** PROBLEM DESCRIPTION **
Reproduce, exactly and in full, only the lines below from the one containing "low mid high)" through the one containing "(∀ s : State, s.pending".

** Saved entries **
§
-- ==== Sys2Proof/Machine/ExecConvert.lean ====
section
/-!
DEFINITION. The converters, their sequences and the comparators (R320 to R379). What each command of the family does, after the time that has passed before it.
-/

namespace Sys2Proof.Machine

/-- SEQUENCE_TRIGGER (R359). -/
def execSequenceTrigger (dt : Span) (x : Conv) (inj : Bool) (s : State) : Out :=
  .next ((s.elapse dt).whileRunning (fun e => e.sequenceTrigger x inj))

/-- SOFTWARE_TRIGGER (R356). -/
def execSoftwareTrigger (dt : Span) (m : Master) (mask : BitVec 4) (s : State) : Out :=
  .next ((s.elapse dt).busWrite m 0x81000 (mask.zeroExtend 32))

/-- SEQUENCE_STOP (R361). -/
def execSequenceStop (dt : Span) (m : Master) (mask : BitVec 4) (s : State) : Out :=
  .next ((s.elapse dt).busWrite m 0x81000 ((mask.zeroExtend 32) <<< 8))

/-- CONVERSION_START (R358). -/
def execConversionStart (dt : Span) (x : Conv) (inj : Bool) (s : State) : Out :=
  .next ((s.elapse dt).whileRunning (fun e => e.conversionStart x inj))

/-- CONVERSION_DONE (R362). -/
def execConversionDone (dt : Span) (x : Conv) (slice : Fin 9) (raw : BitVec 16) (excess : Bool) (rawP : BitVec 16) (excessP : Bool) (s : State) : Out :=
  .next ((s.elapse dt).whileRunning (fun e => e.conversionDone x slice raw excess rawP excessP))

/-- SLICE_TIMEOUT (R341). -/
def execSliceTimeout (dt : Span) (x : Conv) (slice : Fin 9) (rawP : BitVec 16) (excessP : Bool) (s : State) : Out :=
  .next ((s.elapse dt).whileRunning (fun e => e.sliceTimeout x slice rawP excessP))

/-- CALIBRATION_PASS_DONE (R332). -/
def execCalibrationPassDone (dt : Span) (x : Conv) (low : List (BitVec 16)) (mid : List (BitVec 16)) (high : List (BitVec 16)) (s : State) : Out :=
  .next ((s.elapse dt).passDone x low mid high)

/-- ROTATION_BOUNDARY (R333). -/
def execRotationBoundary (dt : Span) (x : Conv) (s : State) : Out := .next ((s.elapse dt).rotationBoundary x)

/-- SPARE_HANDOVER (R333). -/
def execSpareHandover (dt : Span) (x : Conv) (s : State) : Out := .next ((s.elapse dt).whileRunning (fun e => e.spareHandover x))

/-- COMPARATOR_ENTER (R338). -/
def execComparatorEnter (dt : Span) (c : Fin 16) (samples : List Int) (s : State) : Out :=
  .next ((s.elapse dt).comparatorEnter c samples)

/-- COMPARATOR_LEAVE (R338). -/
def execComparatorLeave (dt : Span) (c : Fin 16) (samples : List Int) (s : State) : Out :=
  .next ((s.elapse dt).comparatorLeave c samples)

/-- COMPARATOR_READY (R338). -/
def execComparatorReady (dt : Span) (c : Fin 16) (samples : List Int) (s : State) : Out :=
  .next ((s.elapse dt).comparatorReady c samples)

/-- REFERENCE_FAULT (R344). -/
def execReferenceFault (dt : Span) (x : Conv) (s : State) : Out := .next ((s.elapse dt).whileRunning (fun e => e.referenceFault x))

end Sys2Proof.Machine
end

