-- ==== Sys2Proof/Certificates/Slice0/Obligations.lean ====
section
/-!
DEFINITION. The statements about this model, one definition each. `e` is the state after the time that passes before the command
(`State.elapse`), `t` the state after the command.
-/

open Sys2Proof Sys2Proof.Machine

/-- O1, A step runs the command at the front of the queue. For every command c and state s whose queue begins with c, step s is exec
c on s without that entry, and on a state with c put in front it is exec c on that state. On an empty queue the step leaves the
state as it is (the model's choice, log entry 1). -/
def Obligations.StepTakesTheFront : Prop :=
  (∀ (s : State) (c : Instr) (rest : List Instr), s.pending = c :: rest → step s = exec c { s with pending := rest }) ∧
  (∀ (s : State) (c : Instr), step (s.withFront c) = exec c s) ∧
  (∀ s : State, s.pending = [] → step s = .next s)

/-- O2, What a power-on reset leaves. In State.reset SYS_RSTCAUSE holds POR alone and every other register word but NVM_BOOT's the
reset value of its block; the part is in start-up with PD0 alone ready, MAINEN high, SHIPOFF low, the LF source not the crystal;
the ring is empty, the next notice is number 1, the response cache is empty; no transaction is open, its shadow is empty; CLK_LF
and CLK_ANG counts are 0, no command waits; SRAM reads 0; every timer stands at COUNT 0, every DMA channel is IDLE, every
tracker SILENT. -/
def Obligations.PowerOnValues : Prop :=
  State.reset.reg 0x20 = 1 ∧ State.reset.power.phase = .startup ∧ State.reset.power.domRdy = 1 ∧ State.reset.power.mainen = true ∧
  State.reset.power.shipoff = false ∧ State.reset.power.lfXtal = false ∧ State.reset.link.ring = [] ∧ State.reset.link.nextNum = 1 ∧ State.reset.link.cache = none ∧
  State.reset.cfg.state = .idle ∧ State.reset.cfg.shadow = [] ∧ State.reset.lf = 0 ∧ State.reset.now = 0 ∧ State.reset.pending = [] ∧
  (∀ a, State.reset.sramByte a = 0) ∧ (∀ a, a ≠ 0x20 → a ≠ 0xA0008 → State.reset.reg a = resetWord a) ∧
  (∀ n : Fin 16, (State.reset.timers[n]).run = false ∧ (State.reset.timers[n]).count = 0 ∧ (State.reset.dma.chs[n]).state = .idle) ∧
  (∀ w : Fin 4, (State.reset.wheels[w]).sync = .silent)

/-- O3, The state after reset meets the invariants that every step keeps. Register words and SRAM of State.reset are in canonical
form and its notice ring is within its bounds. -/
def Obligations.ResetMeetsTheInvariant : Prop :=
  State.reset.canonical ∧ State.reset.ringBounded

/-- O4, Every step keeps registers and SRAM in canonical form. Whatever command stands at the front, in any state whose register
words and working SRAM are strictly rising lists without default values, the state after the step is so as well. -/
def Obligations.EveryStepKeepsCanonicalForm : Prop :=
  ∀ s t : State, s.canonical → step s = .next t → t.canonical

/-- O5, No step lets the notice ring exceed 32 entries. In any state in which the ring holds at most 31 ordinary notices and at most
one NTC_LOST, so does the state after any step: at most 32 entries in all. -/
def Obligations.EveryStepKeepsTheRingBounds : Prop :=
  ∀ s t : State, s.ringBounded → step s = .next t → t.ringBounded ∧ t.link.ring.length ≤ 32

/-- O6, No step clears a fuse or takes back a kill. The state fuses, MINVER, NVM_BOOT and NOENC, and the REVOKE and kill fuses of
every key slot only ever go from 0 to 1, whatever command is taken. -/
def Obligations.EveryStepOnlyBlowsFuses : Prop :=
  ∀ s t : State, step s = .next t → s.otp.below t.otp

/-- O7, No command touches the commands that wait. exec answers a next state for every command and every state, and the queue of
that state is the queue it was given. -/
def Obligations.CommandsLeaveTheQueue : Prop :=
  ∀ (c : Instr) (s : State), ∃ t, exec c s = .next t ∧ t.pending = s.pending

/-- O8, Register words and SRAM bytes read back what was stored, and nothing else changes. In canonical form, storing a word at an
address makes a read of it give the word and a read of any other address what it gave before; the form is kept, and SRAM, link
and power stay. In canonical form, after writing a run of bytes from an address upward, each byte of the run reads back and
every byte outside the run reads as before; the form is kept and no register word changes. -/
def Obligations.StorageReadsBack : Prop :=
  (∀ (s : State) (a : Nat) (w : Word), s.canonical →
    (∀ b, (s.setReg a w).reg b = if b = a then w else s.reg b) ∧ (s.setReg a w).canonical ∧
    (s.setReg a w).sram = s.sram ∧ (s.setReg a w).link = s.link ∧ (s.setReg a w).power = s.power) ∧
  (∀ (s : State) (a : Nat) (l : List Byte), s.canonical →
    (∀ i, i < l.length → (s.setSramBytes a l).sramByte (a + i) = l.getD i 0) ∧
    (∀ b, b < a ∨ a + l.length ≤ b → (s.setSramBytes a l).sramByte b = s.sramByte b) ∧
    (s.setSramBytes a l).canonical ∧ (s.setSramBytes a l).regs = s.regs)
§
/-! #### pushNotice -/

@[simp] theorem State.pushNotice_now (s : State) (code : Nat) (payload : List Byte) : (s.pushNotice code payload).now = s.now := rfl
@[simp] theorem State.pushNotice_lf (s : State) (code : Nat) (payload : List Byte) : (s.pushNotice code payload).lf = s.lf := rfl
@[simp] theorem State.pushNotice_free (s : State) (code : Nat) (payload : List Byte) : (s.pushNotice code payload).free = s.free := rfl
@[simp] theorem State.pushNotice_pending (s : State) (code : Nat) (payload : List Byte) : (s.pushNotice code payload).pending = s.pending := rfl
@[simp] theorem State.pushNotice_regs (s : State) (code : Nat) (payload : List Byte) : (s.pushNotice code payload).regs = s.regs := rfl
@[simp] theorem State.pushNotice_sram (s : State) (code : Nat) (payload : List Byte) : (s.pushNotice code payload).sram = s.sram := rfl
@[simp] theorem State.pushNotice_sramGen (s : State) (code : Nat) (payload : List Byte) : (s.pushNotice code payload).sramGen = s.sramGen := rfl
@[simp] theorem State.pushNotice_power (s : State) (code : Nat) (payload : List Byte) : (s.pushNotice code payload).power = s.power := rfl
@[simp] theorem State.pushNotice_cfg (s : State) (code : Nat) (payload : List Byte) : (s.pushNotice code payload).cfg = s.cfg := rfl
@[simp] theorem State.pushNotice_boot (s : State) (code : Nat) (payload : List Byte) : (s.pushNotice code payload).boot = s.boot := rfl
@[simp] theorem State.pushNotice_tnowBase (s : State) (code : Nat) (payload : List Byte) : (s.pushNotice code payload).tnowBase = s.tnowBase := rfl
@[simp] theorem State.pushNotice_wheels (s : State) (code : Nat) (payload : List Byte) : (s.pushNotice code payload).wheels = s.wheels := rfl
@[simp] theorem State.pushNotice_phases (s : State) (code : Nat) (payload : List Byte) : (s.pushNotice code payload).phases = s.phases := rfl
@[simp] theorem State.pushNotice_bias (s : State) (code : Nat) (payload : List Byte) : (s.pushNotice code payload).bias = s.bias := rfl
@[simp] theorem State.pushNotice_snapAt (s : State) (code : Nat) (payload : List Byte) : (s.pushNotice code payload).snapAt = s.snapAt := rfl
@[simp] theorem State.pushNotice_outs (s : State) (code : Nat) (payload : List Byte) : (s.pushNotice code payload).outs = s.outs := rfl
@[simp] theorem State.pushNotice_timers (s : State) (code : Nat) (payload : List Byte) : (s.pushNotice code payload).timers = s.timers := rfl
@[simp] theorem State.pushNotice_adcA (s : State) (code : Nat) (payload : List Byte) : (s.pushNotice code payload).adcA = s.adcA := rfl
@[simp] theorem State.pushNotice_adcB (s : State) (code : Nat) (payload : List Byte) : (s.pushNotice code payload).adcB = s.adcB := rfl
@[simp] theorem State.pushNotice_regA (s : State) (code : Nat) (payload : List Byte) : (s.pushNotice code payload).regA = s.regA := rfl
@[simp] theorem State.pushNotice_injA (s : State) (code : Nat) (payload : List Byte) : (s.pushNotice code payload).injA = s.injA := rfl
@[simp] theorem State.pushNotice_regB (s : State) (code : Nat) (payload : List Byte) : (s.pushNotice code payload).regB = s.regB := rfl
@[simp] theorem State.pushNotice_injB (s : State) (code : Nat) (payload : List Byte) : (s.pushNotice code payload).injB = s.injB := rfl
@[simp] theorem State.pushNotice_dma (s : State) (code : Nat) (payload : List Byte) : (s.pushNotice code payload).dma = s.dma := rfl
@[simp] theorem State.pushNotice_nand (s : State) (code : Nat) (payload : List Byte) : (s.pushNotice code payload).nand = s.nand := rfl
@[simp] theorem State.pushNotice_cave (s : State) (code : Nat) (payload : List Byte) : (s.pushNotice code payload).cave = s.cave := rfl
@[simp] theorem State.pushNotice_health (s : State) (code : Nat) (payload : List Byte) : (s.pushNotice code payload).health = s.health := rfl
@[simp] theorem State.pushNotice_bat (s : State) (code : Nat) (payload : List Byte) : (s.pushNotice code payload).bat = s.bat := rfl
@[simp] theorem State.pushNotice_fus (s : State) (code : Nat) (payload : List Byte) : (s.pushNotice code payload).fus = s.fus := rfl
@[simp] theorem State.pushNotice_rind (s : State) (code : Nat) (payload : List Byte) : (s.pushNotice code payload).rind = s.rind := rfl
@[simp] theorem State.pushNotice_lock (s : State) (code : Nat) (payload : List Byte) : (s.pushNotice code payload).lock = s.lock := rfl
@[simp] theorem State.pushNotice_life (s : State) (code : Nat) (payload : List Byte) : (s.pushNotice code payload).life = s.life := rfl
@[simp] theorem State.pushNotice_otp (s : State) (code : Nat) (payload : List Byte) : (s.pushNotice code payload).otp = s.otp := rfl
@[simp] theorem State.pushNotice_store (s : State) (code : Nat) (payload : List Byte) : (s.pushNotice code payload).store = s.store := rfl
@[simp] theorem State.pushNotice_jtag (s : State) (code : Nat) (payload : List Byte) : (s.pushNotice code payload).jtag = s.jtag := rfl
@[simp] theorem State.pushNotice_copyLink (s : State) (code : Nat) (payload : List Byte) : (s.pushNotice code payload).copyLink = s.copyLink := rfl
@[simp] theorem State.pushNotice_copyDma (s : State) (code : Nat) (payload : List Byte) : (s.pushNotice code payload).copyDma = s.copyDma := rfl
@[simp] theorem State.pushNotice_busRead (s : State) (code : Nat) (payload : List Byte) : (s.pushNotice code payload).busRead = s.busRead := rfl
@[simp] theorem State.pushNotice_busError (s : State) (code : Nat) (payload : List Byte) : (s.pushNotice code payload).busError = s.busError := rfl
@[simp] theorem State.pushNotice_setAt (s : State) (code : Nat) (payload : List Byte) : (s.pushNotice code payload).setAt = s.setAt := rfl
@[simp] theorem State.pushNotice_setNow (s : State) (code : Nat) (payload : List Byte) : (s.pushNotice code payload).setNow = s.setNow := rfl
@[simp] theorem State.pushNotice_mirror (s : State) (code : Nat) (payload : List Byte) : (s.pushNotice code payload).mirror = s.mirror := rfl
§
** WORKED SOLUTION **
  .next ((s.elapse dt).passDone x low mid high)

/-- ROTATION_BOUNDARY (R333). -/
def execRotationBoundary (dt : Span) (x : Conv) (s : State) : Out := .next ((s.elapse dt).rotationBoundary x)

/-- SPARE_HANDOVER (R333). -/
def execSpareHandover (dt : Span) (x : Conv) (s : State) : Out := .next ((s.elapse dt).whileRunning (fun e => e.spareHandover x))

/-- COMPARATOR_ENTER (R338). -/
def execComparatorEnter (dt : Span) (c : Fin 16) (samples : List Int) (s : State) : Out :=
  .next ((s.elapse dt).comparatorEnter c samples)

/-- COMPARATOR_LEAVE (R338). -/
def execComparatorLeave (dt : Span) (c : Fin 16) (samples : List Int) (s : State) : Out :=
  .next ((s.elapse dt).comparatorLeave c samples)

/-- COMPARATOR_READY (R338). -/
def execComparatorReady (dt : Span) (c : Fin 16) (samples : List Int) (s : State) : Out :=
  .next ((s.elapse dt).comparatorReady c samples)

/-- REFERENCE_FAULT (R344). -/
def execReferenceFault (dt : Span) (x : Conv) (s : State) : Out := .next ((s.elapse dt).whileRunning (fun e => e.referenceFault x))

end Sys2Proof.Machine
end

-- ==== Sys2Proof/Certificates/Slice0/Obligations.lean ====
section
/-!
DEFINITION. The statements about this model, one definition each. `e` is the state after the time that passes before the command
(`State.elapse`), `t` the state after the command.
-/

open Sys2Proof Sys2Proof.Machine

/-- O1, A step runs the command at the front of the queue. For every command c and state s whose queue begins with c, step s is exec
c on s without that entry, and on a state with c put in front it is exec c on that state. On an empty queue the step leaves the
state as it is (the model's choice, log entry 1). -/
def Obligations.StepTakesTheFront : Prop :=
  (∀ (s : State) (c : Instr) (rest : List Instr), s.pending = c :: rest → step s = exec c { s with pending := rest }) ∧
  (∀ (s : State) (c : Instr), step (s.withFront c) = exec c s) ∧
  (∀ s : State, s.pending = [] → step s = .next s)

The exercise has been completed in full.